Они обошлись без слов. Да и что можно было сказать, если Миклош влезал в свой фланелевый костюм всего в полуметре от них? Но дома, ночью, когда Янош крепко спал, а в окне справа налево странствовала луна, Ласло сидел на кровати, лихорадочно пытаясь пропустить тот миг сквозь мясорубку разума, потому что уже тогда, в шестнадцать, он был обречен стать мыслителем, обладал сознанием, которое постоянно копалось само в себе. Что с ним случилось? Ему и в голову не пришло искать в этом сексуальную подоплеку: он еще слишком плохо разбирался в таких вещах, — как и для всякого школьника, они были для него лишь предметом пошлых шуточек. Этот поцелуй, решил он, наверняка был выражением той истинной дружбы, которую, как говорил товарищ Биску[66], должны питать друг к другу пионеры, и это успокоило его ненадолго, заглушило нервную дрожь. Но его мечты о жарких спорах, об эпохальных шахматных матчах и велосипедных гонках по бездорожью уступали место — поначалу робко, потом все смелее — откровенным эротическим фантазиям: жажде обнаженной кожи, невнятного шепота и других проявлений близости, названия которых он выуживал в родительских медицинских справочниках, а позже, с еще большим пылом, — в романах зарубежных писателей, которые они тайно прятали в чемодане у себя под кроватью. Золя, Милош, Томас Манн…
Дяде Миклошу предстояло сыграть еще одну роль, так как именно в его квартире в Седьмом районе, более просторной, чем квартиры Ласло и Петера (в ней было легче уединиться), они наконец занялись любовью, неумело и воровато, словно пара взломщиков-подмастерьев, расстегивая друг другу пуговицы на кровати с поющими пружинами и коричневым шерстяным покрывалом в рубчик, от которого пахло девятнадцатым веком.
Что знал о них старик Миклош?
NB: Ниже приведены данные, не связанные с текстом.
-- ==== Sys2Proof/Machine/Core.lean ====
section
/-!
DEFINITION. The machine as the host runs it.
-/

def Sys2Proof.core : Host.Core :=
  { State := Sys2Proof.Machine.State
    Fault := Sys2Proof.Machine.Fault
    Refusal := Sys2Proof.Machine.Refusal
    step := Sys2Proof.Machine.step
    reset := Sys2Proof.Machine.State.reset }
end

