-- ==== Sys2Proof/Certificates/Slice0/Obligations.lean ====
section
/-!
DEFINITION. The statements about the model that the provers prove; OBLIGATIONS.json lists them with their sources.
-/
open Sys2Proof Sys2Proof.Machine

/-- A step takes the command at the front of the queue and runs it on the state with the queue's rest. A step with nothing waiting
lets one period of REFCLK pass and changes nothing else (log 1, the model's choice). -/
def Obligations.StepRunsFront : Prop :=
  (∀ (c : Instr) (rest : List Instr) (s : State),
     step { s with pending := c :: rest } = exec c { s with pending := rest }) ∧
  (∀ s : State, s.pending = [] → step s = .next { s with clock := s.clock + 10 })

/-- No command touches the waiting queue or the boot flash, and none moves time back. -/
def Obligations.CommandsKeepQueueFlashTime : Prop :=
  ∀ (c : Instr) (s t : State), exec c s = .next t → t.pending = s.pending ∧ t.flash = s.flash ∧ s.clock ≤ t.clock

/-- Every step keeps memory in its canonical form. -/
def Obligations.StepKeepsMemory : Prop :=
  ∀ s t : State, s.memoryOk = true → step s = .next t → t.memoryOk = true

/-- Every step keeps each write-combining buffer as R322 describes it: at most 256 entries, each one aligned line of the stack with
an incomplete byte mask, and no line twice. Every step keeps at most one admitted job on each ring (R406). Every step keeps the
error queue within its 64 entries (R523, R528). -/
def Obligations.StepKeepsQueuesAndBuffers : Prop :=
  (∀ s t : State, s.wcbOk = true → step s = .next t → t.wcbOk = true) ∧
  (∀ s t : State, s.jobsOk = true → step s = .next t → t.jobsOk = true) ∧
  (∀ s t : State, s.errorsOk = true → step s = .next t → t.errorsOk = true)

/-- The state after reset meets every invariant that the steps keep; nothing waits and nothing is admitted. Memory with nothing
listed is the model's choice, log 7. -/
def Obligations.ResetHoldsInvariants : Prop :=
  State.reset.memoryOk = true ∧ State.reset.wcbOk = true ∧ State.reset.jobsOk = true ∧ State.reset.errorsOk = true ∧
  State.reset.errs.fatal = false ∧ State.reset.pending = [] ∧ State.reset.jobs = []

/-- A module that is FATAL stays FATAL through every command but the assertion of MRESET_N and the loss of a rail. -/
def Obligations.FatalLeftOnlyByReset : Prop :=
  ∀ (c : Instr) (s t : State), s.errs.fatal = true → exec c s = .next t → t.errs.fatal = false →
    c = .mresetAssert ∨ ∃ rail, c = .railLost rail

/-- Fused SVNs and key-slot revocations change only through SVN_COMMIT, or the write of MBX_CTRL with GO that starts it, and none
returns to an earlier value. SVN_COMMIT raises each fused SVN to that of the running image and revokes every key slot below the
trusted image's. A write of MBX_CTRL with GO is the command that its CMD names; whether a fuse blows is then a free value, log 5's
choice. -/
def Obligations.FusesOnlyGoUp : Prop :=
  (∀ (c : Instr) (s t : State), exec c s = .next t →
     s.trust.svnTrusted ≤ t.trust.svnTrusted ∧ s.trust.svnService ≤ t.trust.svnService ∧
     (∀ k, s.trust.revoked.getLsbD k = true → t.trust.revoked.getLsbD k = true) ∧
     ((∀ q b, c ≠ .svnCommit q b) →
       (∀ v, c = .regWrite .mainband 0x060000 4 v → ¬ (bit v.toNat 8 = true ∧ v.toNat % 256 = 4)) →
       t.trust.svnTrusted = s.trust.svnTrusted ∧ t.trust.svnService = s.trust.svnService ∧
       t.trust.revoked = s.trust.revoked)) ∧
  (∀ (s : State) (a b : Image), s.mbxServes = true → s.errs.fatal = false → s.mbx.busy = false → s.mbx.len = 0 →
     s.trust.trusted = some a → s.trust.service = some b → s.jobs = [] → ∃ t, exec (.svnCommit .mainband true) s = .next t ∧
       t.trust.svnTrusted = max s.trust.svnTrusted a.svn ∧ t.trust.svnService = max s.trust.svnService b.svn ∧
       t.trust.revoked = s.trust.revoked ||| BitVec.ofNat 4 (2 ^ a.keyIndex - 1)) ∧
  (∀ (s : State) (v : DWord), s.serves .mainband = true → bit v.toNat 8 = true →
     (v.toNat % 256 = 4 → exec (.regWrite .mainband 0x060000 4 v) s =
       exec (.svnCommit .mainband ((Config.freeWord s.freeCount).toNat % 2 == 1)) { s with freeCount := s.freeCount + 1 }) ∧
     (∀ p ∈ [(1, Instr.ownerChange .mainband), (2, .debugNonce .mainband), (3, .debugUnlock .mainband), (5, .identity .mainband)],
       v.toNat % 256 = p.1 → exec (.regWrite .mainband 0x060000 4 v) s = exec p.2 s) ∧
     (mailboxLen (v.toNat % 256) = none → exec (.regWrite .mainband 0x060000 4 v) s = exec (.mailboxBadCmd .mainband (v.toNat % 256)) s))

/-- A command that goes on changes no part of the state outside its footprint. -/
def Obligations.CommandsKeepTheirFrame : Prop :=
  ∀ (c : Instr) (s t : State), exec c s = .next t → ∀ p, p ∉ footprint c → p.same s t

/-- The commands that name a device address a bus agent chose: the only ones that can stop the model. The stop is the fault of log
32. -/
def Obligations.OnlyUnmappedStops : Prop :=
  ∀ (c : Instr) (s : State), (∃ t, exec c s = .next t) ∨
    (∃ a, exec c s = .fault (.unmapped a) ∧
      ((∃ e, c = .memReadRequest a e ∧ home a = .unmapped) ∨ (∃ m d, c = .memWriteRequest a m d ∧ home a = .unmapped) ∨
       (∃ r tg off n, c = .remoteRead r tg off n ∧ (208 ≤ tg ∨ 0x600000 < off + n)) ∨
       (∃ w tg off d, c = .remoteWrite w tg off d ∧ (208 ≤ tg ∨ 0x600000 < off + d.length))))

/-- The address map of HBM is one to one. -/
def Obligations.AddressMapRoundTrip : Prop :=
  (∀ k sa : Nat, k < 12 → sa < 2 ^ 36 → home (stackToDevice k sa) = .hbm k sa) ∧
  (∀ a k sa : Nat, home a = .hbm k sa → k < 12 ∧ sa < 2 ^ 36 ∧ stackToDevice k sa = a)

/-- The two words of a 64-bit register: a read of the low word answers it and latches the high word, and a read of the high word
that follows answers the latched value, whatever happened to the register in between the two words. A 64-bit register is written
in two words: the low word alone changes no register, and the write of the high word commits both together. Where a register may not
be written, the low word is held all the same and the high word's write is judged, by the model's choice, log 12; but either
word of a check-value unit's register is discarded while a job is admitted, with an event that names the word's address. -/
def Obligations.WideRegisters : Prop :=
  (∀ (q : Requester) (a : Nat) (s : State), q ≠ .sideband → wideReg a = true → s.servesRead q a = true →
     s.windowOpen q a = true → s.windowOpen q (a + 4) = true →
     exec (.reg64LowRead q ⟨a, 4⟩) s = .next { s.unlatch.count .bar0Reads 0 1 with
       resp := .word (BitVec.ofNat 32 (s.read64 q a % 2 ^ 32)),
       readLatch := some (a + 4, BitVec.ofNat 32 (s.read64 q a / 2 ^ 32)) } ∧
     ∀ t : State, t.readLatch = some (a + 4, BitVec.ofNat 32 (s.read64 q a / 2 ^ 32)) → t.servesRead q (a + 4) = true →
       t.windowOpen q (a + 4) = true →
       exec (.reg64LowRead q ⟨a + 4, 4⟩) t = .next { t.unlatch.count .bar0Reads 0 1 with
         resp := .word (BitVec.ofNat 32 (s.read64 q a / 2 ^ 32)) }) ∧
  (∀ (q : Requester) (a : Nat) (lo hi : DWord) (s : State), q ≠ .sideband → wideReg a = true → s.reaches q a = true →
     s.reaches q (a + 4) = true → (inCvu a = false ∨ s.jobs = []) →
     exec (.regWrite q a 4 lo) s = .next (s.unlatch.holdLow a (lo.toNat % 2 ^ 32)) ∧
     exec (.regWrite q (a + 4) 4 hi) (s.unlatch.holdLow a (lo.toNat % 2 ^ 32)) =
       .next ({ s.unlatch with lowHeld := s.lowHeld.filter (fun p => p.1 != a) }.write64 q a
         (lo.toNat % 2 ^ 32 + 2 ^ 32 * (hi.toNat % 2 ^ 32)))) ∧
  (∀ (q : Requester) (a : Nat) (v : DWord) (s : State), q ≠ .sideband → wideReg a = true → inCvu a = true → s.jobs ≠ [] →
     s.reaches q a = true → ∃ t, exec (.regWrite q a 4 v) s = .next t ∧ t.cvus = s.cvus ∧ t.lowHeld = s.lowHeld ∧
       Recorded s t (Err.plain .deferred 0x03 6 (requesterNum q) a (v.toNat % 2 ^ 32)))

/-- What writes of the plain registers leave: each holds the field it is written, and nothing else changes but the latch of R9. Each
requester has its own copy of a select register: a write of TILE_SEL, QUEUE_SEL, RING_SEL, STACK_SEL or DIE_SEL changes the
writer's copy of that register and no other copy. AGE 0 counts as 1 by the model's choice, log 17. -/
def Obligations.RegisterWritesAndSelects : Prop :=
  (∀ (q : Requester) (v : DWord) (s : State), q ≠ .sideband →
     (s.reaches q 0x010300 = true → exec (.regWrite q 0x010300 4 v) s = .next { s.unlatch with wdog := v.toNat % 2 ^ 20 }) ∧
     (s.reaches q 0x010420 = true →
       exec (.regWrite q 0x010420 4 v) s = .next { s.unlatch with cancelTag := BitVec.ofNat 32 v.toNat }) ∧
     (s.reaches q 0x010430 = true →
       exec (.regWrite q 0x010430 4 v) s = .next { s.unlatch with jobAge := max 1 (v.toNat % 65536) }) ∧
     (s.reaches q 0x100000 = true → exec (.regWrite q 0x100000 4 v) s =
       .next { s.unlatch with errs := { s.errs with lost := s.errs.lost && !bit v.toNat 1 } }) ∧
     (s.reaches q 0x180000 = true → exec (.regWrite q 0x180000 4 v) s = .next { s.unlatch with
       telemSel := { group := bits v.toNat 3 0, index := bits v.toNat 9 4, scope := bits v.toNat 11 10 } }) ∧
     (s.reaches q 0x050010 = true → (s.selects q).die < 4 →
       exec (.regWrite q 0x050010 4 v) s =
         .next (s.unlatch.mapDie (s.selects q).die (fun d => { d with target := v.toNat % 8 }))) ∧
     (s.reaches q 0x04002C = true → (s.selects q).stack < 12 →
       exec (.regWrite q 0x04002C 4 v) s =
         .next (s.unlatch.mapStack (s.selects q).stack (fun u => { u with strmCount := v.toNat % 2 ^ 31 })))) ∧
  (∀ (q : Requester) (v : DWord) (s : State), q ≠ .sideband →
     ∀ p ∈ [(0x030000, fun (x : Selects) => { x with tile := v.toNat % 256 }),
            (0x030004, fun (x : Selects) => { x with queue := v.toNat % 8 }),
            (0x020000, fun (x : Selects) => { x with ring := v.toNat % 32 }),
            (0x040000, fun (x : Selects) => { x with stack := v.toNat % 16 }),
            (0x050000, fun (x : Selects) => { x with die := v.toNat % 8 })],
       s.reaches q p.1 = true → ∃ t, exec (.regWrite q p.1 4 v) s = .next t ∧ t.selects q = p.2 (s.selects q) ∧
         ∀ q', q' ≠ q → t.selects q' = s.selects q')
Этот холостяк и либерал старой закатки, обожавший устраивать карточные вечера и ронявший слезы при первых нотах Рапсодии Бартока. Подсматривал ли он за ними? Может, это щекотало ему нервы? Как бы то ни было, он уже давно умер — вскрыл вены на ногах опасной бритвой и умер в ванне с розово-красной водой зимой после восстания в Праге. Тело обнаружила его экономка, Магда, и когда мать позвонила Ласло в Париж, чтобы сообщить об этом, то была удивлена долгому молчанию в трубке, скорби, которую тот оказался не в силах от нее скрыть.
Пообедав, он вернулся в отель.
— Сообщения?
Никаких. Он поднялся к себе в номер, посмотрел новости по TV1 и уснул над книгой, подложив руку под голову, с лицом, застывшим в торжественном покое. Временами на выдохе у него вырывались звуки, похожие на обрывки слов. После этого он хмурился, на секунду напряженно застывал и снова проваливался в сон.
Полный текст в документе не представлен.